RH – A tolerância de que o Sr. fala no livro se refletiu aqui, no momento em que o Estado brasileiro se organizava?
SS – Apesar do título, meu livro não é um argumento de que se tratava de uma sociedade tolerante. Pelo contrário, toda a força do governo e da Igreja era contra a tolerância. Mas, mesmo assim, o impressionante é que existiam essas idéias de tolerância, e que elas, talvez, abriram a mentalidade dos colonos que chegaram aqui, no sentido de considerar que, além do que a Igreja pregava, havia outras maneiras de chegar ao sobrenatural.

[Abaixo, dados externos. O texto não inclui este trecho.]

theorem execVSinr_memWf (o : OpT) (ty : BitVec 3) (s : State) (h_s : MemWf s) {st' : State} : (execVSinr o ty s) =
    .next st' →
    MemWf st' := by
  unfold execVSinr
  repeat' (first
      | with_reducible assumption | with_reducible refine next_memWf ?_ | with_reducible apply transR_memWf | split)

theorem execVSinf_memWf (o : OpT) (ty : BitVec 3) (s : State) (h_s : MemWf s) {st' : State} : (execVSinf o ty s) =
    .next st' →
    MemWf st' := by
  unfold execVSinf
  repeat' (first
      | with_reducible assumption | with_reducible refine next_memWf ?_ | with_reducible apply transF_memWf | split)

theorem execVCosr_memWf (o : OpT) (ty : BitVec 3) (s : State) (h_s : MemWf s) {st' : State} : (execVCosr o ty s) =
    .next st' →
    MemWf st' := by
  unfold execVCosr
  repeat' (first
      | with_reducible assumption | with_reducible refine next_memWf ?_ | with_reducible apply transR_memWf | split)

theorem execVCosf_memWf (o : OpT) (ty : BitVec 3) (s : State) (h_s : MemWf s) {st' : State} : (execVCosf o ty s) =
    .next st' →
    MemWf st' := by
  unfold execVCosf
  repeat' (first
      | with_reducible assumption | with_reducible refine next_memWf ?_ | with_reducible apply transF_memWf | split)

theorem execVXscl_memWf (o : OpT) (ty : BitVec 3) (s : State) (h_s : MemWf s) {st' : State} : (execVXscl o ty s) =
    .next st' →
    MemWf st' := by
  unfold execVXscl
  repeat' (first
      | with_reducible assumption | with_reducible refine next_memWf ?_
      | (intro z; refine (fun hz : MemWf z => ?_) ?_; rotate_left; subst z; rotate_right; clear_value z)
      | (intro z; clear_value z) | lift_lets -underBinder | with_reducible apply State.slotFault_memWf
      | with_reducible apply State.resultVX_memWf | with_reducible apply upTo_memWf | split | intro _)

/-! ### Transposer -/

theorem execXCvt_memWf (o : OpXC) (s : State) (h_s : MemWf s) {st' : State} : (execXCvt o s) = .next st' →
    MemWf st' := by
  unfold execXCvt
  repeat' (first
      | with_reducible assumption | with_reducible refine next_memWf ?_
      | (intro z; refine (fun hz : MemWf z => ?_) ?_; rotate_left; subst z; rotate_right; clear_value z)
      | (intro z; clear_value z) | lift_lets -underBinder | with_reducible apply State.resultVX_memWf
      | with_reducible apply upTo_memWf | split | intro _)

theorem State.xOperandFault_memWf (s : State) (h_s : MemWf s)
    : MemWf (State.xOperandFault s) := by
  unfold State.xOperandFault
  repeat' (first | with_reducible assumption | with_reducible apply State.slotFault_memWf | split)

theorem execXMxq_memWf (o : OpT) (s : State) (h_s : MemWf s) {st' : State} : (execXMxq o s) = .next st' →
    MemWf st' := by
  unfold execXMxq
  repeat' (first
      | with_reducible assumption | with_reducible refine next_memWf ?_
      | (intro z; refine (fun hz : MemWf z => ?_) ?_; rotate_left; subst z; rotate_right; clear_value z)
      | (intro z; clear_value z) | lift_lets -underBinder | with_reducible apply State.xOperandFault_memWf
      | with_reducible apply State.resultVX_memWf | with_reducible apply upTo_memWf | split | intro _)

theorem execXMxd_memWf (o : OpT) (s : State) (h_s : MemWf s) {st' : State} : (execXMxd o s) = .next st' →
    MemWf st' := by
  unfold execXMxd
  repeat' (first
      | with_reducible assumption | with_reducible refine next_memWf ?_
      | (intro z; refine (fun hz : MemWf z => ?_) ?_; rotate_left; subst z; rotate_right; clear_value z)
      | (intro z; clear_value z) | lift_lets -underBinder | with_reducible apply State.xOperandFault_memWf
      | with_reducible apply elementwise_memWf | split | intro _)

theorem execXSaq_memWf (o : OpT) (s : State) (h_s : MemWf s) {st' : State} : (execXSaq o s) = .next st' →
    MemWf st' := by
  unfold execXSaq
  repeat' (first
      | with_reducible assumption | with_reducible refine next_memWf ?_
      | (intro z; refine (fun hz : MemWf z => ?_) ?_; rotate_left; subst z; rotate_right; clear_value z)
      | (intro z; clear_value z) | lift_lets -underBinder | with_reducible apply State.xOperandFault_memWf
      | with_reducible apply State.resultVX_memWf | with_reducible apply upTo_memWf | split | intro _)

theorem execXBpt_memWf (o : OpH) (s : State) (h_s : MemWf s) {st' : State} : (execXBpt o s) = .next st' →
    MemWf st' := by
  unfold execXBpt
  repeat' (first
      | with_reducible assumption | with_reducible refine next_memWf ?_
      | (intro z; refine (fun hz : MemWf z => ?_) ?_; rotate_left; subst z; rotate_right; clear_value z)
      | (intro z; clear_value z) | lift_lets -underBinder | with_reducible apply State.operand_memWf
      | with_reducible apply State.refuse_memWf | with_reducible apply State.slotFault_memWf
      | with_reducible apply State.reachRow_memWf | with_reducible apply State.enterGate_memWf
      | with_reducible apply State.raiseFlags_memWf | split | intro _)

RH – Parece que ainda hoje é assim...
SS – Ah, sim... Quando eu vivia na Bahia, presenciei um caso bem interessante. Aconteceu numa repartição pública. Entrei numa sala e estava tudo desarrumado, cheia de papéis pelo chão. “Pô, que horrível isso aqui, tudo sujo, o que está acontecendo?” Aí uma amiga explicou: “É que a encarregada da limpeza às vezes não aparece, mas ninguém mexe com ela, porque ela é mãe-de-santo”. Isso não é tolerância?
RH – O Sr. continua dando aulas sobre o Brasil no seu país?
SS – Dou um curso em Yale sobre o Brasil. Um curso rápido: toda a história do Brasil, de 1500 até o presente, em um semestre! [risos]. Acho que a responsabilidade de cada geração de historiadores é fazer a próxima geração melhor, em termos de metodologia, conhecimento, produção etc. A medida do sucesso da minha carreira não é simplesmente a minha produção, mas a produção da próxima geração de historiadores.
RH – Depois de tanto tempo e tantas mudanças, o Brasil continua a lhe fascinar?
SS – Cada vez mais. Na primeira aula, projeto sempre dez minutos de Orfeu negro, com aqueles morros do Rio de Janeiro, aquele papagaio cantando Tristeza não tem fim. Meus alunos gostam muito, o que não me surpreende. Como alguém pode não gostar de um país como este?
Publicado no site da Revista de História da Biblioteca Nacional em 2007.